What is expected =
For each line below that includes the word "Bool", make a copy.

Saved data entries
------------------------------------------------

/-- An entry of the peer access-control table (22_fabric_host.md R340). -/
structure AclEntry where
  srcMod : Nat
  srcPart : Nat
  dstPart : Nat
  valid : Bool
  rd : Bool
  wr : Bool
  atom : Bool
  red : Bool
  qmask : Nat
  brate : Nat
  lrate : Nat
  burst : Nat
  deriving DecidableEq, Repr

------------------------------------------------

Solution =
  valid : Bool
  rd : Bool
  wr : Bool
  atom : Bool
  red : Bool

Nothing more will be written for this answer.